Anything that makes the web better is a win for Google.

This isn't a zero-sum game. Apple doesn't need to lose for Google to win.


It'll be interesting to see how well the various Flash->HTML 5 convertors will complete the job. I'm a little skeptical that it'll be much more like scaffolding than a full-on conversion but I haven't personally tried it yet. I have, however, been working with Flex for the past couple of years and I have come to the conclusion that web applications shouldn't be developed using it given the evolution of standardized HTML and Javascript.


At this point, I still think Adobe's Wallaby project has more potential.

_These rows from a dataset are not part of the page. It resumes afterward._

-- ==== Sys2Proof/Machine/Phys.lean ====
section
/-!
DEFINITION. Physical memory: HBM bursts with their code and injection (R408 to R417), Vat lines (R211 to
R215, R220), the journal SRAM (R255), frame tags (R329 to R333), and the table walk (R318).
-/
namespace Sys2Proof.Machine

/-! ### Errors counted by the unit that finds them (R214) -/

/-- The number of a unit that counts errors: a core, an engine, a Vat bank, the host's reads, the key array. -/
def unitCore (c : CoreId) : Nat := c.val
def unitEng (e : EngId) : Nat := 64 + e.val
def unitBank (line : Nat) : Nat := 128 + line % 64
def unitHost : Nat := 80
def unitKeys : Nat := 81

/-- A unit counts a corrected error. -/
def countCe (s : State) (u : Nat) : State := { s with ceCount := s.ceCount.set u (s.ceCount.get u + 1#32) }
/-- A unit counts an uncorrectable error. -/
def countUe (s : State) (u : Nat) : State := { s with ueCount := s.ueCount.set u (s.ueCount.get u + 1#32) }

/-! ### Where a word lies in the stack (R408, R409) -/

/-- The place of an HBM word in the stack (R408). -/
structure HbmPlace where
  word : BitVec 4
  pc : BitVec 4
  column : BitVec 5
  bank : BitVec 4
  row : BitVec 15
  stackId : BitVec 2
deriving DecidableEq, Repr

/-- The stack location that a physical word address names (R408). -/
def hbmPlace (a : BitVec 34) : HbmPlace :=
  { word := a.extractLsb' 0 4, pc := a.extractLsb' 5 4, column := a.extractLsb' 9 4 ++ a.extractLsb' 4 1
    bank := a.extractLsb' 13 4 ^^^ a.extractLsb' 17 4, row := a.extractLsb' 17 15, stackId := a.extractLsb' 32 2 }

/-- The channel of a pseudo-channel, and the pseudo-channel within it (R408). -/
def HbmPlace.channel (x : HbmPlace) : BitVec 3 := x.pc.extractLsb' 1 3

/-- The pseudo-channel of burst b (R408). -/
def pcOf (b : Nat) : Fin 16 := (hbmPlace (BitVec.ofNat 34 (16 * b))).pc.toFin

/-! ### The code of a burst: RS(36,32) over GF(2^8) (R410) -/

/-- Multiplication by α = 0x02 modulo x^8 + x^4 + x^3 + x^2 + 1. -/
def gfTwice (a : Byte) : Byte := (a <<< 1) ^^^ (if a.getLsbD 7 then 0x1D#8 else 0#8)
/-- Multiplication in GF(2^8), by the bits of the second factor from the highest. -/
def gfMul (a b : Byte) : Byte :=
  (List.range 8).foldl (fun r i => gfTwice r ^^^ (if b.getLsbD (7 - i) then a else 0#8)) 0#8
/-- α^n. -/
def gfPow : Nat → Byte
  | 0 => 1#8
  | n + 1 => gfTwice (gfPow n)
/-- The inverse of an element: its power 254. -/
def gfInv (a : Byte) : Byte := (List.range 7).foldl (fun r _ => gfMul (gfMul r r) a) 1#8 |> fun r => gfMul r r

/-- The generator (x - α^0)(x - α^1)(x - α^2)(x - α^3), from its highest coefficient. -/
def rsGenerator : List Byte :=
  (List.range 4).foldl (fun g i => (g ++ [0#8]).zipWith (· ^^^ ·) (0#8 :: g.map (fun c => gfMul c (gfPow i)))) [1#8]

/-- The 4 check bytes of 32 data bytes: the remainder of the data, byte 0 of highest degree, by the generator (R410). -/
def rsCheck (data : List Byte) : List Byte :=
  data.foldl (fun (r : List Byte) d =>
    match r with
    | c :: rest => (rest ++ [0#8]).zipWith (· ^^^ ·) ((rsGenerator.drop 1).map (gfMul (c ^^^ d)))
    | [] => []) [0#8, 0#8, 0#8, 0#8]

/-- The data bytes of a burst: byte 2i is bits [15:8] of word i (R410). -/
def burstBytes (ws : List W16) : List Byte := ws.flatMap (fun w => [w.extractLsb' 8 8, w.extractLsb' 0 8])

Wallaby isn't the same thing, is it? I just looked it up (and I don't know Flash, so correct me if I'm wrong) but from Adobe's website[1], Wallaby works on FLA files and Swiffy works on SWF files, the key difference being FLA is the working, editable animation file format and SWF is intended to be a non-editable 'production' format. Thus, Wallaby is useless if I'm looking at somebody else's website with an SWF file on it (I figure going from SWF to FLA is probably analogous to decompiling binaries to source code?).

1. http://labs.adobe.com/technologies/wallaby/


Swiffy works well if you want to convert someone else's Flash content, while Wallaby is good for developers to convert their own content and then add any additional functionality that is missing from the conversion. As Swiffy's output isn't easy to read or edit.